When agents hand off to other agents, the trace must follow the conversation across agent boundaries. Use OpenTelemetry context propagation to link spans across agents.

from opentelemetry.context import attach, detach
from opentelemetry.trace.propagation import (
    TraceContextTextMapPropagator,
)

propagator = TraceContextTextMapPropagator()

async def handoff_to_agent(target_agent, message: str,
                            context: dict):
    # Inject trace context into the handoff message
    carrier = {}
    propagator.inject(carrier)
    context["trace_carrier"] = carrier

    # Target agent extracts and continues the trace
    return await target_agent.handle_handoff(message, context)

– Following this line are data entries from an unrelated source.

/-- Retirements at the rim, and UNRETIRE and CLR_OFFS (R243, R246). -/
def stepperRim (c : Chip) : Chip :=
  showAxes <| forEach 32 (fun n c =>
    let c := if mapBit c Reg.STEPDRV_CLR_OFFS n then
        setMapBit Reg.STEPDRV_CLR_OFFS n false (c.setAx n { c.ax n with offs := [], offsOld := [], offsEp := [] }) else c
    let c := if mapBit c Reg.STEPDRV_UNRETIRE n then
        let a := c.ax n
        let c := setMapBit Reg.STEPDRV_UNRETIRE n false c
        if a.retired then
          let p := pubPos (c.mp n)
          raiseEv Event.STEPDRV_AXIS_UNRETIRED n [n] ((clearHistory (axisUnit n) c).setAx n { a.setFine (c.cyc + c.phase) p with
            retired := false, tripped := false, pPrev := p, pCur := p, band := 0, target := 0, segTo := p, segSpan := 0, cPos := p })
        else c
      else c
    let a := c.ax n
    let c := match a.retDue with
      | some code =>
        let c := c.setAx n { a with retired := true, retDue := none }
        raiseEv Event.STEPDRV_AXIS_RETIRED n [n, code] (endMove n 11 c)
      | none => c
    let a := c.ax n
    if a.homedOff then (c.setAx n { a with homedOff := false }).setMp n { c.mp n with homed := false } else c) c

/-- A change of SRC, UP or BHYST at a rim puts both bands at 0 (R230). -/
def drvEffects (m : Tab Byte) (n : Nat) (c : Chip) : Chip :=
  if drvSrc m n ≠ drvSrc c.mem n ∨ (List.range 5).any (fun b => decide (drvUp m n b ≠ drvUp c.mem n b))
      ∨ mF m (drv n + 0x24) 7 0 ≠ mF c.mem (drv n + 0x24) 7 0 then
    c.setAx n { c.ax n with band := 0, target := 0 }
  else c

/-- An axis after a held-output restart (R248). -/
def axRestarted (a : AxSt) : AxSt :=
  { a.noTest with band := 0, target := 0, pPrev := a.f, pCur := a.f, segTo := a.f, segSpan := 0, cPos := a.f, blindWin := true,
                  errSum := [], errCnt := [] }

/-- Axis `n` after a held-output restart: what the field die did alone is reported (R244). -/
def axResume (n : Nat) (c : Chip) : Chip :=
  let c := c.setAx n (axRestarted (c.ax n))
  match (c.ax n).ocDue with
  | some ph => overcurrentFault n ph c
  | none => c

/-! ### The checks of a COMMIT (Table 8 of R253) -/

/-- The breaches of Table 8 by the drive records and table words written. -/
def drvBreaches (c : Chip) (m : Tab Byte) (written words : List Nat) : List Refused :=
  let f (n o hi lo : Nat) : Nat := mF m (drv n + o) hi lo
  let out (x lo hi : Nat) : Bool := decide (x < lo) || decide (hi < x)
  let ups (n : Nat) : List Nat := (List.range 4).map (fun b => drvUp m n (b + 1))
  let upsBad (n : Nat) : Bool := (List.range 3).any (fun i =>
    let x := (ups n)[i]?.getD 0
    let y := (ups n)[i + 1]?.getD 0
    decide (y ≠ 0) && decide (y ≤ x ∨ x = 0))
  (written.filter (fun n => decide (drvSrc m n = 3) || decide (23 < f n 0 12 8)
      || (decide (drvSrc m n = 2) && (!sigAssignable (f n 0x2C 13 0) || !sigAssignable (f n 0x2C 13 0 + 1))))).map (fun n => ⟨1, n, 0⟩)
  ++ (written.filter (fun n => out (f n 0x0C 5 0) 1 63 || out (f n 0x0C 13 8) 2 32 || out (f n 0x0C 21 16) 2 32
      || out (f n 0x0C 31 24) 20 200)).map (fun n => ⟨2, n, 0⟩)
  ++ (written.filter upsBad).map (fun n => ⟨3, n, 0⟩)
  ++ (written.filter (fun n => decide (1024 < drvIRun m n) || decide (256 < drvIHold m n) || decide (1000 < f n 8 9 0)
      || decide (1000 < f n 8 25 16))).map (fun n => ⟨4, n, 0⟩)
  ++ (written.filter (fun n => out (f n 0x28 8 0) 1 256 || decide (f n 0x28 27 16 = 0)
      || (decide (drvSrc m n = 2) && decide (f n 0x28 27 16 * 125 < tickN c)))).map (fun n => ⟨5, n, 0⟩)
  ++ (written.filter (fun n => decide (drvSrc m n = 1) && (List.range 32).any (fun q =>
      decide (q ≠ n) && decide (drvSrc m q = 1) && decide (f q 0 12 8 = f n 0 12 8)))).map (fun n => ⟨6, n, 0⟩)
  ++ (written.filter (fun n => decide (drvSrc m n ≠ drvSrc c.mem n) && axMoves (c.ax n))).map (fun n => ⟨7, n, 0⟩)
  ++ (words.filter (fun w => decide ((mrd32 m w &&& 0xF800F800) ≠ 0))).map (fun w => ⟨8, (w - 0x00A02000) / 0x1000 % 32, 0⟩)

/-- Record a DRV_REFUSED (R251). -/
def refuseDrv (r : Refused) (c : Chip) : Chip := wr32 Reg.STEPDRV_REFUSE_STAT (Word.ofNat (r.item + 0x100 * r.reason)) c

end Sys2Proof.Machine
end

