-- ==== Sys2Proof/Machine/Health.lean ====
section
/-!
DEFINITION. Machine/Health.lean: the health recorder (R346–R354, R359–R363).
-/
namespace Sys2Proof.Machine

open Sys2Proof

/-! ### Configuration -/

/-- The address at which the model stages the CODE_CFG word of a code (R362): each code holds its own word. -/
def codeCfg (code : Nat) : Nat := 0x02000000 + 4 * code
/-- The word that governs a code's bucket: its own with OWN = 1, otherwise its group's (R348). -/
def bucketWord (m : Tab Byte) (code : Nat) : Word :=
  if mB m (codeCfg code) 24 then mrd32 m (codeCfg code) else mrd32 m (Reg.HEALTH_GROUP_CFG + 4 * (code / 0x100))
def histCfg (i : Nat) : Nat := Reg.HEALTH_HIST_CFG + 16 * i
def extCfg (j : Nat) : Nat := Reg.HEALTH_EXT_CFG + 4 * j
def histOf (h : HealthSt) (i : Nat) : HistSt := tabGet (fun _ => {}) h.hists i
def extOf (h : HealthSt) (j : Nat) : ExtSt := tabGet (fun _ => {}) h.exts j
def codeOf (h : HealthSt) (k : Nat) : CodeStat := tabGet (fun _ => {}) h.codes k

/-! ### Records (R349) -/

/-- A record's 60 bytes before its CRC. -/
def recBytes (r : HealthRec) : List Byte :=
  leBytes 4 r.seq ++ leBytes 5 r.opSec ++ leBytes 3 r.pcc ++ leBytes 2 r.code ++ leBytes 2 r.inst
    ++ leBytes 4 r.p0.toNat ++ leBytes 4 r.p1.toNat ++ leBytes 4 r.p2.toNat ++ leBytes 4 r.p3.toNat
    ++ leBytes 6 r.tick ++ leBytes 2 r.phase ++ leBytes 6 r.wall ++ leBytes 1 (r.tstate % 4) ++ leBytes 1 r.kind
    ++ leBytes 4 r.reps ++ leBytes 4 r.lastOp ++ leBytes 4 0

/-- The 16 words of a record, the last its CRC-32. -/
def recWords (r : HealthRec) : List Word :=
  let b := recBytes r
  (List.range 15).map (fun i => Word.ofNat (leVal ((b.drop (4 * i)).take 4))) ++ [Word.ofNat (crc32 b)]

/-- The PTP seconds of phase `phase` of tick `tick`, counted back from the present tick (R349). -/
def wallAt (c : Chip) (tick phase : Nat) : Nat :=
  (c.time.base / 2 ^ 32 + 4 * phase - (c.tick + 2 ^ 48 - tick) % 2 ^ 48 * (tickSpan c / 2 ^ 32)) / 1000000000 % 2 ^ 48

/-- A record of a kind, stamped now (R346). -/
def stamped (kind code inst : Nat) (p : Nat → Word) (tick phase : Nat) (c : Chip) : HealthRec :=
  let locked := decide (c.time.state = .locked) || decide (c.time.state = .holdover)
  { seq := c.health.nextSeq % 0x100000000, opSec := c.opSec, pcc := c.health.pcc, code := code % 0x10000, inst := inst % 0x10000,
    p0 := p 0, p1 := p 1, p2 := p 2, p3 := p 3, tick := tick, phase := phase,
    wall := if locked then wallAt c tick phase else 0, tstate := tstateCode c.time.state, kind := kind }

/-- The status registers of the page. -/
def showHealth (c : Chip) : Chip :=
  let h := c.health
  let sel := rdF c Reg.HEALTH_CODE_SEL 11 0
  let s := codeOf h sel
  let hs := histOf h (rdF c Reg.HEALTH_HIST_SEL 5 0)
  let es := extOf h (rdF c Reg.HEALTH_EXT_SEL 7 0)
  let c := wr32 Reg.HEALTH_OP_SEC_LO (Word.ofNat (c.opSec % 0x100000000)) (wrF Reg.HEALTH_OP_SEC_HI 31 8 h.pcc c)
  let c := wr32 Reg.HEALTH_REC_SEQ (Word.ofNat (h.nextSeq % 0x100000000))
    (wr32 Reg.HEALTH_BUF_STAT (Word.ofNat (h.recs.length + 0x1000 * h.flushing.toNat)) c)
  let c := wr32 Reg.HEALTH_LAST_FLUSH (Word.ofNat (h.flushOp % 0x100000000)) (wr32 Reg.HEALTH_AREA_HEAD (Word.ofNat h.head)
    (wr32 Reg.HEALTH_AREA_WRAPS (Word.ofNat h.wraps) (wr32 Reg.HEALTH_RESTARTS (Word.ofNat (h.restarts % 0x1000000)) c)))
  let c := wr32 Reg.HEALTH_CODE_TOTAL (Word.ofNat s.total) (wr32 Reg.HEALTH_CODE_FIRST (Word.ofNat (s.first % 0x100000000))
    (wr32 (Reg.HEALTH_CODE_FIRST + 4) (Word.ofNat (s.first / 0x100000000)) (wr32 Reg.HEALTH_CODE_LAST (Word.ofNat (s.last % 0x100000000))
      (wr32 (Reg.HEALTH_CODE_LAST + 4) (Word.ofNat (s.last / 0x100000000)) (wr32 Reg.HEALTH_CODE_CFG (rd32 c (codeCfg sel)) c)))))
  let c := wr32 Reg.HEALTH_HIST_INVALID (Word.ofNat hs.inval) c
  let c := forEach 32 (fun b c => wr32 (Reg.HEALTH_HIST_BIN + 4 * b) (Word.ofNat (tabGet (fun _ => 0) hs.bins b)) c) c
  wr32 Reg.HEALTH_EXT_MIN (Word.ofInt es.min) (wr32 Reg.HEALTH_EXT_MAX (Word.ofInt es.max)
    (wr32 Reg.HEALTH_EXT_MIN_OP (Word.ofNat es.minOp) (wr32 Reg.HEALTH_EXT_MAX_OP (Word.ofNat es.maxOp) c)))

/-- Replace the recorder's state and show it. -/
def setHealth (h : HealthSt) (c : Chip) : Chip := showHealth { c with health := h }

/-! ### Flushes (R352–R354) -/

/-- The records that the buffer holds at most. -/
def bufRecords : Nat := 2864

async def handle_handoff(self, message: str, context: dict):
    carrier = context.get("trace_carrier", {})
    ctx = propagator.extract(carrier)
    token = attach(ctx)
    try:
        with tracer.start_as_current_span(
            "agent.handoff.receive",
            attributes={
                "agent.name": self.name,
                "handoff.source": context.get("source_agent"),
            },
        ):
            return await self.run(message)
    finally:
        detach(token)

This ensures that a single trace spans the entire user journey, even if it crosses five different agents. In your trace viewer, you see the complete story: triage classified the request (200ms), billing specialist looked up the invoice (1.2s), and the supervisor approved the refund (800ms).

FAQ

What is the overhead of OpenTelemetry instrumentation?

Minimal when configured correctly. The BatchSpanProcessor buffers spans and exports them asynchronously, adding less than 1ms of overhead per span. Metric counters are lock-free atomic operations. The main cost is serialization and network export, which happens in background threads. In benchmarks, OTel adds less than 2% overhead to overall request latency.

Should you log full LLM prompts and responses?

Not in production logs. Full prompts and completions can contain PII, are large (inflating log storage costs), and are rarely needed in real-time. Instead, log summary attributes: token counts, model used, whether tools were called, and a content hash for deduplication. Store full prompt/response pairs in a separate audit system with retention policies and access controls for post-incident investigation.

How do you trace agents that use streaming responses?

Create the span when the stream starts and end it when the stream completes. Record first-token latency and total-token latency as separate attributes. For agents that make decisions mid-stream (processing streaming tool call arguments), create child spans for each decision point within the stream.

What observability backend works best for AI agents?

Any OpenTelemetry-compatible backend works. Grafana Cloud (Tempo for traces, Loki for logs, Mimir for metrics) is popular for self-hosted stacks. Datadog and Honeycomb provide managed solutions with good AI-specific features. The key is choosing a backend that supports high-cardinality attributes (agent name, model, tool name) and long trace durations (minutes, not milliseconds).